DP: Regular Expression Matching
Dynamic programming is a technique for solving problems by breaking them down into smaller sub-problems and solving each subproblem only once.
Example of Regular Expression Matching
A problem from Leetcode 10:
You are given a string s and a pattern p, implement regular expression matching with support for ‘.’ and ’*’ where:
‘.’ Matches any single character. ’*’ Matches zero or more of the preceding element. The matching should cover the entire input string (not partial).
s = "abcabc"
p1 = ".*c"
p2 = ".*d" 1. DP Table
Look at the following case.
Case 1
p1 is valid if we have a table like this:
we can see that the last cell is T, so p1 is valid.
| . | * | c | ||
|---|---|---|---|---|
| T | F | T | F | |
| a | F | T | T | F |
| b | F | F | T | F |
| c | F | F | T | T |
| a | F | F | T | F |
| b | F | F | T | F |
| c | F | F | T | T |
The table is the match result of s[0:i] and p[0:j],
so the last cell is the match result of s[0:6](the entire string) and p[0:3](the entire pattern). If the result is T, then the entire string matches the entire pattern.
How does each cell is calculated?
- the last cell, p[:3] matches s[:6], also p[:2] matches s[:5]
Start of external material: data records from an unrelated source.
-- ==== Sys2Proof/Machine/SpecialFn.lean ====
section
/-! DEFINITION. The functions of the special-function unit (06 R217, R218). A transcendental value is enclosed between two fixed-point
numbers far narrower than any format's spacing; a result is the common rounding of both ends. -/

namespace Sys2Proof.Machine

/-! ### Fixed point: a value v with p fraction bits stands for v ÷ 2^p -/

/-- ln 2. -/
def ln2Fix (p : Nat) : Nat := (List.range (p + 8)).foldl (fun z k => z + 2 ^ p / ((k + 1) * 2 ^ (k + 1))) 0

/-- arctan(1 ÷ q). -/
def atanInv (p q : Nat) : Int :=
  (List.range (p / 4 + 8)).foldl (fun (z : Int) k =>
    let x : Int := (2 ^ p / ((2 * k + 1) * q ^ (2 * k + 1)) : Nat)
    if k % 2 = 0 then z + x else z - x) 0

/-- π. -/
def piFix (p : Nat) : Nat := (16 * atanInv p 5 - 4 * atanInv p 239).toNat

/-- exp of r, 0 ≤ r < 1. -/
def expFix (p r : Nat) : Nat :=
  ((List.range (p / 4 + 60)).foldl (fun (x : Nat × Nat) k =>
    let term := x.1 * r / 2 ^ p / (k + 1)
    (term, x.2 + term)) (2 ^ p, 2 ^ p)).2

/-- exp of x as y × 2^n: y with p fraction bits, and n. -/
def expSplit (p : Nat) (x : Int) : Nat × Int :=
  let l : Int := ln2Fix p
  let n := x / l
  (expFix p (x - n * l).toNat, n)

/-- The natural logarithm of t, 1 ≤ t < 2. -/
def lnFix (p t : Nat) : Nat :=
  let z := (t - 2 ^ p) * 2 ^ p / (t + 2 ^ p)
  let z2 := z * z / 2 ^ p
  2 * ((List.range (p / 3 + 8)).foldl (fun (x : Nat × Nat) k => (x.1 * z2 / 2 ^ p, x.2 + x.1 / (2 * k + 1))) (z, 0)).2

/-- The integer square root of a number below 4^b. -/
def isqrtBits (b n : Nat) : Nat :=
  (List.range b).foldr (fun i r => if (r + 2 ^ i) * (r + 2 ^ i) ≤ n then r + 2 ^ i else r) 0

/-- Σ (2t)^k ÷ (2k + 1)!! over k, for t ≥ 0: erf and Φ are this series times an exponential. -/
def oddSeries (p t : Nat) : Nat :=
  ((List.range (p + 64)).foldl (fun (x : Nat × Nat) k =>
    let term := x.1 * (2 * t) / 2 ^ p / (2 * k + 3)
    (term, x.2 + term)) (2 ^ p, 2 ^ p)).2

/-- sin and cos of r, 0 ≤ r < 2. -/
def sinCosFix (p r : Nat) : Int × Int :=
  let t := (List.range (p / 4 + 60)).foldl (fun (x : Nat × Int × Int) k =>
    let term := x.1 * r / 2 ^ p / (k + 1)
    match (k + 1) % 4 with
    | 0 => (term, x.2.1, x.2.2 + term)
    | 1 => (term, x.2.1 + term, x.2.2)
    | 2 => (term, x.2.1, x.2.2 - term)
    | _ => (term, x.2.1 - term, x.2.2)) (2 ^ p, (0, ((2 ^ p : Nat) : Int)))
  t.2

/-! ### Enclosures -/

/-- A value: exact, or strictly between two magnitudes of one sign, in units of 2^e. -/
inductive Enclosed where
  | exact (v : Val)
  | between (neg : Bool) (lo hi : Nat) (e : Int)
  deriving DecidableEq, Repr

/-- A magnitude v × 2^e known to within d units. -/
def around (neg : Bool) (v d : Nat) (e : Int) : Enclosed := .between neg (v - d) (v + d) e

/-- Just above (up) or just below m × 2^e in magnitude. -/
def beside (neg up : Bool) (m : Nat) (e : Int) : Enclosed :=
  let b := m * 2 ^ 200
  if up then .between neg (b + 1) (b + 2) (e - 200) else .between neg (b - 2) (b - 1) (e - 200)

/-- A magnitude too small, or too large, for every format. -/
def tiny (neg : Bool) : Enclosed := .between neg 1 2 (-6000)
/-- A magnitude too large for every format. -/
def huge : Enclosed := .between false 1 2 6000

/-- m × 2^e with p fraction bits. -/
def toFix (p m : Nat) (e : Int) : Nat := if 0 ≤ e + p then m * pow2 (e + p) else m / pow2 (-(e + p))

/-- exp of ±m × 2^e. -/
def expEnc (neg : Bool) (m : Nat) (e : Int) : Enclosed :=
  if 12 ≤ topBit m e then (if neg then tiny false else huge)
  else if topBit m e < -100 then beside false (!neg) 1 0
  else
    let x : Int := toFix 320 m e
    let (y, n) := expSplit 320 (if neg then -x else x)
    around false y (2 ^ 40) (n - 320)

/-- exp2 of ±m × 2^e. -/
def exp2Enc (neg : Bool) (m : Nat) (e : Int) : Enclosed :=
  if 12 ≤ topBit m e then (if neg then tiny false else huge)
  else if topBit m e < -100 then beside false (!neg) 1 0
  else
    let x : Int := if neg then -(toFix 320 m e : Nat) else toFix 320 m e
    let one : Int := (2 ^ 320 : Nat)
    let n := x / one
    let r := (x - n * one).toNat
    if r = 0 then .exact (.fin false 1 n)
    else around false (expFix 320 (r * ln2Fix 320 / 2 ^ 320)) (2 ^ 40) (n - 320)

/-- log2 of m × 2^e. -/
def log2Enc (m : Nat) (e : Int) : Enclosed :=
  let k := topBit m e
  let b := Nat.log2 m
  if m = 2 ^ b then .exact (Val.ofInt k)
  else
    let z : Int := k * ((2 ^ 320 : Nat) : Int) + ((lnFix 320 (m * 2 ^ 320 / 2 ^ b) * 2 ^ 320 / ln2Fix 320 : Nat) : Int)
    around (decide (z < 0)) z.natAbs (2 ^ 40) (-320)

/-- 1 ÷ √(m × 2^e). -/
def rsqrtEnc (m : Nat) (e : Int) : Enclosed :=
  let odd := (e % 2).toNat
  let m := m * 2 ^ odd
  let r := isqrtBits 300 (2 ^ 598 / m)
  let h := (e - odd) / 2
  if r * r * m = 2 ^ 598 then .exact (.fin false r (-h - 299)) else .between false (2 * r) (2 * r + 2) (-h - 300)

/-- tanh of a magnitude. -/
def tanhEnc (neg : Bool) (m : Nat) (e : Int) : Enclosed :=
  if 7 ≤ topBit m e then beside neg false 1 0
  else if topBit m e < -100 then beside neg false m e
  else
    let (y, n) := expSplit 640 (-(2 * toFix 640 m e : Nat))
    let q := y * 2 ^ 640 / pow2 (-n) / 2 ^ 640
    around neg ((2 ^ 640 - q) * 2 ^ 640 / (2 ^ 640 + q)) (2 ^ 40) (-640)

/-- 1 ÷ (1 + exp(−x)) of x = ±m × 2^e. -/
def sigmoidEnc (neg : Bool) (m : Nat) (e : Int) : Enclosed :=
  if ¬ neg ∧ 6 ≤ topBit m e then beside false false 1 0
  else if 12 ≤ topBit m e then tiny false
  else if topBit m e < -100 then beside false (!neg) 1 (-1)
  else
    let (y, n) := expSplit 320 (-(toFix 320 m e : Nat))
    let one := pow2 (320 - n)
    if neg then around false (y * 2 ^ 640 * pow2 (-n) / (one + y)) (2 ^ 440) (n - 640)
    else around false (one * 2 ^ 320 / (one + y)) (2 ^ 40) (-320)

/-- erf of a magnitude. -/
def erfEnc (neg : Bool) (m : Nat) (e : Int) : Enclosed :=
  if 5 ≤ topBit m e then beside neg false 1 0
  else
    let p := 4096
    let t := toFix p (m * m) (2 * e)
    let (y, n) := expSplit p (-(t : Int))
    let g := y * oddSeries p t / 2 ^ p / pow2 (-n)
    let rootPi := isqrtBits (p + 8) (piFix p * 2 ^ p)
    around neg (m * (2 * g * 2 ^ p / rootPi)) (m * 2 ^ 1200) (e - p)

/-- x × Φ(x) of x = ±m × 2^e. -/
def geluEnc (neg : Bool) (m : Nat) (e : Int) : Enclosed :=
  if 40 * 2 ^ 20 ≤ toFix 20 m e then (if neg then tiny true else beside false false m e)
  else
    let p := 4096
    let x := toFix p m e
    let t := toFix p (m * m) (2 * e - 1)
    let (y, n) := expSplit p (-(t : Int))
    let g := y * oddSeries p t / 2 ^ p / pow2 (-n)
    let root := isqrtBits (p + 8) (2 * piFix p * 2 ^ p)
    let half := 2 ^ (p - 1)
    let d := g * x / root
    around neg (m * (if neg then half - d else half + d)) (m * 2 ^ 1400) (e - p)

/-- sin (or cos) of ±m × 2^e: the argument is reduced by multiples of π ÷ 2. -/
def sinCosEnc (cosine neg : Bool) (m : Nat) (e : Int) : Enclosed :=
  if topBit m e < -100 then (if cosine then beside false false 1 0 else beside neg false m e)
  else
    let p := 2560
    let x := toFix p m e
    let h := piFix p / 2
    let k := x / h
    let sc : Int × Int := sinCosFix p (x - k * h)
    let sn := sc.1
    let cs := sc.2
    let q := (if cosine then k + 1 else k) % 4
    let v : Int := if q = 0 then sn else if q = 1 then cs else if q = 2 then -sn else -cs
    around ((!cosine && neg) != decide (v < 0)) v.natAbs (2 ^ 1200) (-(p : Int))

/-- The value of function f on a finite non-zero argument (06 R217). -/
def sfFinite (f : Nat) (neg : Bool) (m : Nat) (e : Int) : Enclosed :=
  match f with
  | 0 => exp2Enc neg m e
  | 1 => expEnc neg m e
  | 2 => if neg then .exact .nan else log2Enc m e
  | 3 => .exact (Val.div (.fin false 1 0) (.fin neg m e))
  | 4 => if neg then .exact .nan else rsqrtEnc m e
  | 5 => .exact (Val.sqrt (.fin neg m e))
  | 6 => tanhEnc neg m e
  | 7 => sigmoidEnc neg m e
  | 8 => geluEnc neg m e
  | 9 => erfEnc neg m e
  | 10 => sinCosEnc false neg m e
  | _ => sinCosEnc true neg m e

/-- The value of function f, the special values of 06 R218 included. -/
def sfValue (f : Nat) (v : Val) : Enclosed :=
  let one : Val := .fin false 1 0
  match v with
  | .fin neg m e => sfFinite f neg m e
  | .nan | .nar => .exact .nan
  | .zero n => .exact (match f with
    | 0 | 1 | 11 => one
    | 2 => .inf true
    | 3 | 4 => .inf n
    | 7 => .fin false 1 (-1)
    | _ => .zero n)
  | .inf n => .exact (match f with
    | 0 | 1 => if n then .zero false else .inf false
    | 2 | 5 => if n then .nan else .inf false
    | 3 => .zero n
    | 4 => if n then .nan else .zero false
    | 6 | 9 => .fin n 1 0
    | 7 => if n then .zero false else one
    | 8 => if n then .zero true else .inf false
    | _ => .nan)

/-- The result of function f in a compute format (06 R217): rounded once to nearest in the .cr form and for sqrt; else one of the two
values that bracket the exact one, or that value itself. Where a rounding is not decided by the enclosure the unit's own choice stands
(DESIGN CHOICE, log 8). -/
def sfResult (f : Nat) (cr : Bool) (fmt : FloatFmt) (arg : Val) : Nat :=
  let pick (a b : Nat) : Nat := if a = b then a else if Config.sfuUp f (encodeCompute fmt arg) then b else a
  match sfValue f arg with
  | .exact v =>
    if cr ∨ f = 5 then encodeCompute fmt v
    else match v with
      | .fin _ _ _ => pick (encodeFloat fmt 1 0 0 v) (encodeFloat fmt 2 0 1 v)
      | _ => encodeCompute fmt v
  | .between neg lo hi e =>
    if cr then pick (encodeCompute fmt (.fin neg lo e)) (encodeCompute fmt (.fin neg hi e))
    else pick (encodeFloat fmt 1 0 0 (.fin neg lo e)) (encodeFloat fmt 2 0 1 (.fin neg hi e))

end Sys2Proof.Machine
end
- it is now a dp problem, the cell’s value is the match result of p[:i] and s[:j] and the match result of p[:i-1] and s[:j-1],meaning both should be T.
Case 2
Now look at an invalid case:
p2 is invalid because .* can match abcab but d cannot match c
| . | * | d | ||
|---|---|---|---|---|
| T | F | T | F | |
| a | F | T | T | F |
| b | F | F | T | F |
| c | F | F | T | F |
| a | F | F | T | F |
| b | F | F | T | F |
| c | F | F | T | F |
Look at the last cell, p[:3] matches s[:6], but p[2] does not match s[5], so the last cell is F.
2. Formula Derivation
Two rules
- we can compare single character of the string
s[i]with 1 or 2 characters of the patternp[j],p[j-2]...., - we can query the previous results from the DP table
dp[i-1][j-1], dp[i][j-2], dp[i-1][j].
The flow
The diagramm below shows how can we calculate the match result of s[0...i] and p[0...j].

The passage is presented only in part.